A University of Miami Miller School of Medicine student, Jake Langlie, and research fellow, Ariel Feinberg, were honored at the recent Florida Combined Otolaryngology Meeting (FCOM). Langlie and Finberg won first and second place, respectively, in the research poster competition. Langlie was recognized for his work on minimizing adverse effects of cochlear implants, while Finberg investigated a potential therapy for noise-induced hearing loss.
FCOM brings together world-renowned otolaryngologists, plastic surgeons, medical audiologists, and industry leaders from the Florida Society of Otolaryngology Head and Neck Surgery, the Florida Society of Facial Plastic and Reconstructive Surgery, the Network of Florida Otolaryngologists, and the Network of Medical Audiology Professionals.

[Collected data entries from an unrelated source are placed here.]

-- ==== Sys2Proof/Machine/IndexRandomTimer.lean ====
section
/-! DEFINITION. Index register, random and timer-register instructions (spec/45_index_random_timer.md). None
touches memory, and the timer registers are pure storage (R23, R183). -/

namespace Sys2Proof.Machine

/-- `LD I,addr` (R150). -/
def execLdIAddr (nnn : Addr) (s : State) : Result := complete .next (s.setI (zextAddr nnn))

/-- `RND Vx,byte` (R151): one draw, masked. -/
def execRndVxByte (x : Reg) (kk : Byte) (s : State) : Result :=
  complete .next (s.afterDraw.setReg x (kk &&& s.drawByte))

/-- `LD Vx,DT` (R152). -/
def execLdVxDt (x : Reg) (s : State) : Result := complete .next (s.setReg x s.dt)

/-- `LD DT,Vx` (R153). -/
def execLdDtVx (x : Reg) (s : State) : Result := complete .next (s.setDt (s.reg x))

/-- `LD ST,Vx` (R154). -/
def execLdStVx (x : Reg) (s : State) : Result := complete .next (s.setSt (s.reg x))

/-- `ADD I,Vx` under either policy (R155, R174): 16 bits, no 12-bit mask, `VF` not written. -/
def addIndex (policy : OverflowPolicy) (x : Reg) (s : State) : Result :=
  match narrowSum policy 16 (s.i.toNat + (s.reg x).toNat) with
  | some a => complete .next (s.setI a)
  | none => raise .arithmeticOverflow s

/-- `ADD I,Vx` (R155) under the policy decided (D5, log 7). -/
def execAddIVx (x : Reg) (s : State) : Result := addIndex Config.overflowPolicy x s

end Sys2Proof.Machine
end

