theorem dispatch_fieldsR_shrVx (x y : Reg) : dispatch (fieldsR 0x8 x y 0x6) = .shrVx x y := rfl

theorem dispatch_fieldsR_subnVxVy (x y : Reg) : dispatch (fieldsR 0x8 x y 0x7) = .subnVxVy x y := rfl

theorem dispatch_fieldsR_shlVx (x y : Reg) : dispatch (fieldsR 0x8 x y 0xE) = .shlVx x y := rfl

theorem dispatch_fieldsF_addIVx (x : Reg) : dispatch (fieldsF x 0x1 0xE) = .addIVx x := rfl

namespace Machine

/-! The guarded subtraction, for `SUB` and `SUBN` alike (R135, R137). -/

theorem aluSub_flag (a b : Byte) : (aluSub a b).flag = some (decide (a.toNat > b.toNat)) := rfl

theorem aluSub_result_of_ge {a b : Byte} (h : a.toNat ≥ b.toNat) :
    (aluSub a b).result = some (BitVec.ofNat 8 (a.toNat - b.toNat)) := if_pos h

theorem aluSub_result_of_lt {a b : Byte} (h : a.toNat < b.toNat) : (aluSub a b).result = none :=
  if_neg (Nat.not_le.2 h)

theorem State.reg_writeBack_aluSub_of_ge (s : State) (x : Reg) {a b : Byte} (h : a.toNat ≥ b.toNat) :
    ((s.writeBack x (aluSub a b)).reg x).toNat = a.toNat - b.toNat := by
  rw [s.reg_writeBack_result (aluSub_result_of_ge h), BitVec.toNat_ofNat]
  exact Nat.mod_eq_of_lt ((Nat.sub_le _ _).trans_lt a.isLt)

/-- With the subtraction guarded off the destination keeps its value, unless it is `VF`, which takes the flag 0. -/
theorem State.reg_writeBack_aluSub_of_lt (s : State) (x : Reg) {a b : Byte} (h : a.toNat < b.toNat) :
    (s.writeBack x (aluSub a b)).reg x = if x = flagReg then 0 else s.reg x := by
  have hflag : flagByte (decide (a.toNat > b.toNat)) = 0 := (flagByte_decide _).trans (if_neg (Nat.lt_asymm h))
  rw [State.reg_writeBack, aluSub_result_of_lt h, aluSub_flag]
  show (s.writeFlag _).reg x = _
  rw [State.writeFlag, State.reg_setReg, hflag]
  simp only [eq_comm]

theorem State.reg_writeBack_aluSub_flag (s : State) {x : Reg} (a b : Byte) (hx : x ≠ flagReg) :
    (s.writeBack x (aluSub a b)).reg flagReg = if a.toNat > b.toNat then 1 else 0 :=
  (s.reg_writeBack_flag (aluSub_flag a b) (.inl hx)).trans (flagByte_decide _)

/-! The shifts (R136, R138). -/

theorem aluShr_flag (a : Byte) : (aluShr a).flag = some (a.toNat % 2 == 1) := rfl

theorem aluShr_result (a : Byte) : (aluShr a).result = some (a >>> 1) := rfl

theorem aluShl_flag (a : Byte) : (aluShl a).flag = some (decide (a.toNat ≥ 128)) := rfl

theorem aluShl_result (a : Byte) : (aluShl a).result = some (a <<< 1) := rfl

/-- The bit a right shift puts out, as a number. -/
theorem flagByte_lowBit_toNat (a : Byte) : (flagByte (a.toNat % 2 == 1)).toNat = a.toNat % 2 := by
  obtain h | h := Nat.mod_two_eq_zero_or_one a.toNat <;> rw [h] <;> rfl

/-- The bit a left shift puts out, as a number. -/
theorem flagByte_highBit_toNat (a : Byte) : (flagByte (decide (a.toNat ≥ 128))).toNat = a.toNat / 128 := by
  have hlt : a.toNat < 256 := a.isLt
  by_cases h : a.toNat ≥ 128
  · rw [decide_eq_true h]
    show 1 = _
    omega
  · rw [decide_eq_false h]
    show 0 = _
    omega

theorem shiftRight_one_toNat (a : Byte) : (a >>> 1).toNat = a.toNat / 2 := by
  rw [BitVec.toNat_ushiftRight, Nat.shiftRight_eq_div_pow, Nat.pow_one]

theorem shiftLeft_one_toNat (a : Byte) : (a <<< 1).toNat = a.toNat * 2 % 256 := by
  rw [BitVec.toNat_shiftLeft, Nat.shiftLeft_eq, Nat.pow_one]

/-! The flag of the five operations that have one (R21). -/

theorem flagByte_eq_zero_or_one (flag : Bool) : flagByte flag = 0 ∨ flagByte flag = 1 := by
  cases flag with
  | false => exact .inl rfl
  | true => exact .inr rfl

/-- An operation with a flag leaves 0 or 1 in `VF` unless `VF` is its destination. -/
theorem State.reg_writeBack_flag_eq_zero_or_one (s : State) {x : Reg} {out : AluOut} {flag : Bool}
    (h : out.flag = some flag) (hx : x ≠ flagReg) :
    (s.writeBack x out).reg flagReg = 0 ∨ (s.writeBack x out).reg flagReg = 1 := by
  rw [s.reg_writeBack_flag h (.inl hx)]
  exact flagByte_eq_zero_or_one flag

/-! What a change of a place says of the cycle. -/

/-- An instruction that changes a place other than `fault` has it in its "writes" column (R34). -/
theorem mem_writeSet_of_change {i : Instr} {s t : State} {p : Place} (h : exec i s = .next t) (hp : p ≠ .fault)
    (hchange : ¬ p.same s t) : p ∈ writeSet i :=
  Decidable.by_contra fun hmem => hchange (exec_same_of_notMem_writeSet h hmem hp)

/-- A cycle that changes a place other than `fault` has run an instruction on the fetched bytes. -/
theorem exec_of_step_change {s t : State} {p : Place} (h : step s = .next t) (hp : p ≠ .fault)
    (hchange : ¬ p.same s t) :
    ∃ b0 b1, s.fetch = some (b0, b1) ∧ exec (decodeBytes b0 b1) s = .next t := by
  obtain ⟨-, rfl⟩ | ⟨-, -, rfl⟩ | ⟨b0, b1, -, hfetch, hexec⟩ := step_cases h
  · exact absurd (writesOnly_refl [] t p (by simp)) hchange
  · exact absurd (writesOnly_fault s _ p (mt List.mem_singleton.1 hp)) hchange
  · exact ⟨b0, b1, hfetch, hexec⟩

theorem eq_ldStVx_of_st_mem_writeSet {i : Instr} (h : .st ∈ writeSet i) : ∃ x, i = .ldStVx x := by
  cases i with
  | ldStVx x => exact ⟨x, rfl⟩
  | _ => simp [writeSet] at h

theorem exec_dt_of_change {i : Instr} {s t : State} (h : exec i s = .next t) (hchange : t.dt ≠ s.dt) :
    ∃ x, i = .ldDtVx x ∧ t.dt = s.reg x := by
  obtain ⟨x, rfl⟩ := eq_ldDtVx_of_dt_mem_writeSet (mem_writeSet_of_change (p := .dt) h (by simp) hchange)
  exact ⟨x, rfl, eq_of_exec_of_handlerFault_none rfl h ▸ rfl⟩

theorem exec_st_of_change {i : Instr} {s t : State} (h : exec i s = .next t) (hchange : t.st ≠ s.st) :
    ∃ x, i = .ldStVx x ∧ t.st = s.reg x := by
  obtain ⟨x, rfl⟩ := eq_ldStVx_of_st_mem_writeSet (mem_writeSet_of_change (p := .st) h (by simp) hchange)
  exact ⟨x, rfl, eq_of_exec_of_handlerFault_none rfl h ▸ rfl⟩

end Machine

open Sys2Proof.Machine

/-- Settles O12: the controller's three answers, the two sums modulo 65536. -/
theorem directiveMovesThePc : Obligations.DirectiveMovesThePc := by
  intro i s t h hf
  rw [eq_of_exec_of_handlerFault_none hf h, State.setPc_pc]
  cases directiveOf i s with
  | next => exact BitVec.toNat_add s.pc 2
  | skip => exact BitVec.toNat_add s.pc 4
  | jump a => rfl

/-- Settles O30: the guarded subtraction of `V[y]` from `V[x]`. -/
theorem subIsGuardedWithStrictFlag : Obligations.SubIsGuardedWithStrictFlag := by
  intro x y s
  exact ⟨(decodeWord_opcode8 x y 0x5).trans (dispatch_fieldsR_subVxVy x y), _, exec_of_handlerFault_none rfl,
    s.reg_writeBack_aluSub_of_ge x, s.reg_writeBack_aluSub_of_lt x, s.reg_writeBack_aluSub_flag _ _, rfl,
    writesOnly_handlerWrites_setPc (.subVxVy x y) s _⟩
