/-- R172 with the return-address register `regRa` (31 by decision D1, log entry 5): JAL links the old `pc + 4` and goes to
the same target as J. -/
def Obligations.JumpAndLinkSavesTheNextAddress : Prop :=
  ∀ (s : State) (x : BitVec 26), ∃ t, exec (.jal x) s = .next t ∧
    (∀ r, t.reg r = readsAfterWrite s regRa (s.pc + 4) r) ∧
    t.pc = (s.pc.extractLsb' 28 4 ++ x ++ 0#2 : Word) ∧ t.halted = false ∧ SameMemory s t ∧ SameConsole s t

/-- The next `pc` of every tag, by its class (the table of R25, with decisions D6, D7 and 90_conflicts.md C4; log entries
12, 13, 34). -/
def Obligations.NextPcIsTheSpecsTable : Prop :=
  ∀ (i : Instr) (s t : State), exec i s = .next t → t.pc = nextPc i s

/-- R26 (the spec derives it): sequential advance, branches and SYSTEMCALL keep `pc mod 4`, J and JAL make it 0, JR makes
it what the register holds. -/
def Obligations.ProgramCounterAlignment : Prop :=
  ∀ (i : Instr) (s t : State), exec i s = .next t →
    (i.tag ≠ .j → i.tag ≠ .jal → i.tag ≠ .jr → t.pc.toNat % 4 = s.pc.toNat % 4) ∧
    (i.tag = .j ∨ i.tag = .jal → t.pc.toNat % 4 = 0) ∧
    (∀ rs, i = .jr rs → t.pc.toNat % 4 = (s.reg rs).toNat % 4)

/-! ### SYSTEMCALL -/

/-- R96, R186: the termination result is true exactly for SYSTEMCALL with selector 10, which changes nothing else, not
even the program counter (90_conflicts.md C4, log entry 34). -/
def Obligations.TerminationIsSelectorTenOnly : Prop :=
  (∀ (i : Instr) (s t : State), exec i s = .next t →
    (t.halted = true ↔ (∃ w, i = .systemcall w) ∧ s.reg regSel = 10)) ∧
  (∀ (w : Word) (s : State), s.reg regSel = 10 → ∃ t, exec (.systemcall w) s = .next t ∧ t.halted = true ∧
    t.pc = s.pc ∧ SameRegs s t ∧ SameMemory s t ∧ SameConsole s t)

/-- A selector other than 1, 4, 5, 8, 10, 11, 12 has no effect but the advance of the program counter (R189 with the
whole register compared by decision D14 and the advance by 90_conflicts.md C7; log entries 17, 34). -/
def Obligations.SelectorWithoutServiceOnlyAdvances : Prop :=
  ∀ (w : Word) (s : State), s.reg regSel ∉ ([1, 4, 5, 8, 10, 11, 12] : List Word) →
    GoesTo (.systemcall w) s (s.pc + 4)

/-- R181 (signed by decision D15, log entry 18): selector 1 appends the shortest decimal numeral of `x[REG_A0]`: a "-"
when the number is negative, then digits without a leading zero that spell its magnitude, and nothing after them. -/
def Obligations.PrintIntegerAppendsTheShortestNumeral : Prop :=
  ∀ (w : Word) (s : State), s.reg regSel = 1 → ∃ t ds, exec (.systemcall w) s = .next t ∧
    t.conOut = s.conOut ++ ((if (s.reg regA0).toInt < 0 then [0x2D] else []) ++ ds) ∧
    digitsValue ds = (s.reg regA0).toInt.natAbs ∧ (∀ d ∈ ds, 0x30 ≤ d.toNat ∧ d.toNat ≤ 0x39) ∧ ds ≠ [] ∧
    (ds.head? = some 0x30 → ds = [0x30]) ∧
    t.pc = s.pc + 4 ∧ t.halted = false ∧ SameRegs s t ∧ SameMemory s t ∧ t.conIn = s.conIn ∧
    t.freeIndex = s.freeIndex

/-- R182: selector 4 appends the bytes from `x[REG_A0]` on, addresses modulo 2^32, up to and not including the first zero
byte. -/
def Obligations.PrintStringAppendsTheBytesBeforeTheZero : Prop :=
  ∀ (w : Word) (s : State) (n : Nat), s.reg regSel = 4 → n < 2 ^ 32 →
    (∀ j < n, s.byte (s.reg regA0 + BitVec.ofNat 32 j) ≠ 0) → s.byte (s.reg regA0 + BitVec.ofNat 32 n) = 0 →
    ∃ t, exec (.systemcall w) s = .next t ∧
      t.conOut = s.conOut ++ (List.range n).map (fun j => s.byte (s.reg regA0 + BitVec.ofNat 32 j)) ∧
      t.pc = s.pc + 4 ∧ t.halted = false ∧ SameRegs s t ∧ SameMemory s t ∧ t.conIn = s.conIn ∧
      t.freeIndex = s.freeIndex

/-- U6 (decision D16, log entry 19): selector 4 is stuck exactly when no byte of memory is zero. -/
def Obligations.PrintStringIsStuckOnlyWithoutAZeroByte : Prop :=
  ∀ (w : Word) (s : State), s.reg regSel = 4 →
    (exec (.systemcall w) s = .fault .printStringNeverEnds ↔ ∀ a : Word, s.byte a ≠ 0)

/-- R183: selector 5 writes the scanned number to the result register, clamped from above to 2^31 - 1; below -2^31 (U4),
and when the scan fails (U5), the register holds some value and nothing says which (log entry 21). The input left is that
of `ScanInt` (R184, decision D17, log entry 20), and after a failed scan what is left behind some prefix (U5, log
entry 21). -/
def Obligations.ReadIntegerClampsFromAbove : Prop :=
  ∀ (w : Word) (s : State), s.reg regSel = 5 → ∃ t v, exec (.systemcall w) s = .next t ∧
    (∀ r, t.reg r = readsAfterWrite s regRes v r) ∧
    (∀ n rest, scanInt s.conIn = some (n, rest) → t.conIn = rest ∧
      (n > 2147483647 → v = 0x7FFFFFFF) ∧ (-2147483648 ≤ n → n ≤ 2147483647 → v.toInt = n)) ∧
    (scanInt s.conIn = none → ∃ k, t.conIn = s.conIn.drop k) ∧
    t.pc = s.pc + 4 ∧ t.halted = false ∧ SameMemory s t ∧ t.conOut = s.conOut

/-- R184 (decision D17, log entry 20): `ScanInt` skips white space, takes an optional sign and the longest run of digits,
answers their value in base ten, and leaves the rest of the input; without a digit it fails. -/
def Obligations.ScanIntFollowsItsGrammar : Prop :=
  ∀ (sp sign ds rest : List Byte),
    (∀ b ∈ sp, b.toNat = 0x20 ∨ (0x09 ≤ b.toNat ∧ b.toNat ≤ 0x0D)) → (sign = [] ∨ sign = [0x2B] ∨ sign = [0x2D]) →
    (∀ b ∈ ds, 0x30 ≤ b.toNat ∧ b.toNat ≤ 0x39) → (∀ b, rest.head? = some b → ¬ (0x30 ≤ b.toNat ∧ b.toNat ≤ 0x39)) →
    (ds ≠ [] → scanInt (sp ++ sign ++ ds ++ rest) =
      some (if sign = [0x2D] then -(digitsValue ds : Int) else (digitsValue ds : Int), rest)) ∧
    (sign ≠ [] → scanInt (sp ++ sign ++ rest) = none) ∧
    ((∀ b, rest.head? = some b → b.toNat ≠ 0x20 ∧ ¬ (0x09 ≤ b.toNat ∧ b.toNat ≤ 0x0D) ∧ b ≠ 0x2B ∧ b ≠ 0x2D) →
      scanInt (sp ++ rest) = none) ∧
    digitsValue [] = 0 ∧ (∀ d : Byte, digitsValue (ds ++ [d]) = 10 * digitsValue ds + (d.toNat - 0x30))

/-- R185 (newline dropped by decision D18, log entry 22): selector 8 with length `L >= 1` stores the bytes before the
first newline among the first `L - 1` input bytes and zeros to the end of the buffer, and consumes them and that
newline. -/
def Obligations.ReadStringFillsTheBuffer : Prop :=
  ∀ (w : Word) (s : State) (inp line : List Byte) (len : Nat), s.reg regSel = 8 → s.mem.wf = true →
    len = (s.reg regA1).toNat → 1 ≤ len → inp = s.conIn.take (len - 1) → line = inp.takeWhile (fun c => c != 0x0A) →
    ∃ t, exec (.systemcall w) s = .next t ∧
      (∀ x : Word, t.byte x =
        if (x - s.reg regA0).toNat < len then line.getD (x - s.reg regA0).toNat 0 else s.byte x) ∧
      t.conIn = s.conIn.drop (if line.length < inp.length then line.length + 1 else line.length) ∧
      t.pc = s.pc + 4 ∧ t.halted = false ∧ SameRegs s t ∧ t.conOut = s.conOut ∧ t.freeIndex = s.freeIndex

/-- U7 (decision D18, log entry 23): selector 8 with length 0 is refused by name. -/
def Obligations.ReadStringOfLengthZeroIsRefused : Prop :=
  ∀ (w : Word) (s : State), s.reg regSel = 8 → s.reg regA1 = 0 →
    exec (.systemcall w) s = .refused .readStringLengthZero

/-- R187, R188 (decisions D19, D20, log entries 24, 25): selector 11 appends the low byte of `x[REG_A0]`; selector 12
takes the next input byte, zero-extended, into the result register, and at end of input that register holds some value
and nothing says which. -/
def Obligations.CharacterServices : Prop :=
  ∀ (w : Word) (s : State),
    (s.reg regSel = 11 → ∃ t, exec (.systemcall w) s = .next t ∧
      t.conOut = s.conOut ++ [(s.reg regA0).setWidth 8] ∧ t.pc = s.pc + 4 ∧ t.halted = false ∧ SameRegs s t ∧
      SameMemory s t ∧ t.conIn = s.conIn ∧ t.freeIndex = s.freeIndex) ∧
    (∀ c rest, s.reg regSel = 12 → s.conIn = c :: rest → ∃ t, exec (.systemcall w) s = .next t ∧
      (∀ r, t.reg r = readsAfterWrite s regRes (BitVec.ofNat 32 c.toNat) r) ∧ t.conIn = rest ∧ t.pc = s.pc + 4 ∧
      t.halted = false ∧ SameMemory s t ∧ t.conOut = s.conOut ∧ t.freeIndex = s.freeIndex) ∧
    (s.reg regSel = 12 → s.conIn = [] → ∃ t v, exec (.systemcall w) s = .next t ∧
      (∀ r, t.reg r = readsAfterWrite s regRes v r) ∧ t.conIn = [] ∧ t.pc = s.pc + 4 ∧ t.halted = false ∧
      SameMemory s t ∧ t.conOut = s.conOut)

/-! ### Rules of the whole machine -/

/-- R23 (register numbers by decision D1, log entry 5): an activation writes no register outside its write set, and what
it writes and does depends on no register outside its read set: two states that agree on everything else and on the
registers read give the same result. The statement compares two runs: where the result of selector 5 or 12 is a free value
(U4, U5, U8), the two runs take the same one only because the model's free values are functions of its counter (log entry
21). -/
def Obligations.RegisterReadAndWriteSets : Prop :=
  ∀ (i : Instr) (s₁ s₂ t₁ : State),
    s₁.pc = s₂.pc → s₁.mem = s₂.mem → s₁.conIn = s₂.conIn → s₁.conOut = s₂.conOut → s₁.freeIndex = s₂.freeIndex →
    (∀ r ∈ regReads i s₁, s₁.reg r = s₂.reg r) → exec i s₁ = .next t₁ →
    ∃ t₂, exec i s₂ = .next t₂ ∧ t₁.pc = t₂.pc ∧ t₁.mem = t₂.mem ∧ t₁.conIn = t₂.conIn ∧ t₁.conOut = t₂.conOut ∧
      t₁.halted = t₂.halted ∧ t₁.freeIndex = t₂.freeIndex ∧
      (∀ r ∈ regWrites i s₁, t₁.reg r = t₂.reg r) ∧
      (∀ r, r ∉ regWrites i s₁ → t₁.reg r = s₁.reg r ∧ t₂.reg r = s₂.reg r)

/-- R56 (addresses by `effAddr`, decisions D4, D7, log entries 10, 13, and the registers of D1, log entry 5): an activation
changes no byte outside the listed writes, and what it does depends on no byte outside the listed reads: with another
memory that agrees on those bytes it does the same to the registers, the program counter, the console and the bytes it
writes. The statement compares two runs: where the result of selector 5 or 12 is a free value (U4, U5, U8), the two runs
take the same one only because the model's free values are functions of its counter (log entry 21). -/
def Obligations.MemoryAccessesAreTheListedOnes : Prop :=
  ∀ (i : Instr) (s t : State), exec i s = .next t →
    (∀ a, ¬ memWritesAt i s a → t.byte a = s.byte a) ∧
    (∀ m : Memory, s.mem.wf = true → m.wf = true → (∀ a, memReadsAt i s a → m.read a.toNat = s.byte a) →
      ∃ t', exec i (s.setMem m) = .next t' ∧ SameRegs t t' ∧ t'.pc = t.pc ∧ t'.halted = t.halted ∧ SameConsole t t' ∧
        (∀ a, memWritesAt i s a → t'.byte a = t.byte a) ∧
        (∀ a, ¬ memWritesAt i s a → t'.byte a = m.read a.toNat))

Five medical programs in Florida compete for various awards at FCOM, according to Adrien Eshraghi, M.D., professor of otolaryngology, neurosurgery, pediatrics, and biomedical engineering. Both Langlie and Finberg conducted their work in Dr. Eshraghi’s Hearing Research and Cochlear Implant Laboratory at the Miller School. “The research awards are the most coveted,” Dr. Eshraghi said, “so coming in first and second is huge.”
Fresh Insights Into Hearing Loss Syndromes
Langlie’s winning poster presented his investigation into the loss of residual hearing following cochlear implant surgery. Cochlear implants can help the hearing-impaired, but the implantation procedure can cause cochlear trauma, leading to a loss of residual hearing.
His work identified several proteins associated with cochlear damage. Identifying these potential therapeutic targets could eventually lead to new treatments that mitigate cochlear damage and preserve residual hearing following cochlear implantation.
“Prevention of induction of sensory cell inflammatory and apoptotic pathways will lead to greater preservation of residual hearing and improved cochlear implant outcomes,” said Langlie.
“Developing strategies to mitigate cochlear implant trauma will benefit more individuals who have sensorineural hearing loss,” said Rahul Mittal, Ph.D., co-author and researcher in Dr. Eshraghi’s lab.
Finberg focused on a small-molecule drug that could protect hearing from noise-induced trauma. While noise-induced hearing loss is common, there are currently no treatments. In an animal study, Finberg found that the target molecule was protective against hearing loss, offering strong potential for further development.
“I am very grateful for the opportunity to work with Dr. Eshraghi in his laboratory, which has allowed me to discover and test a novel agent for both the protection and restoration of hearing lost in this manner,” said Finberg.
"As of today, only very few drugs are available to protect hearing. By identifying new molecular targets after cochlear implantation, or by preventing noise induced hearing loss in an animal model, these studies are showing very promising results for innovative drug development," said Dario Ebode, a visiting scholar in Dr. Eshraghi’s lab from Sorbonne University and co-author on this study.
These awards highlight the commitment of Miller School students in conducting rigorous research on top of their medical school obligations.
“Our students really shined in a challenging competition with an expert jury,” said Dr. Eshraghi. “The results display Miller School leadership in hearing research, particularly translational research that moves innovative ideas forward to help patients.”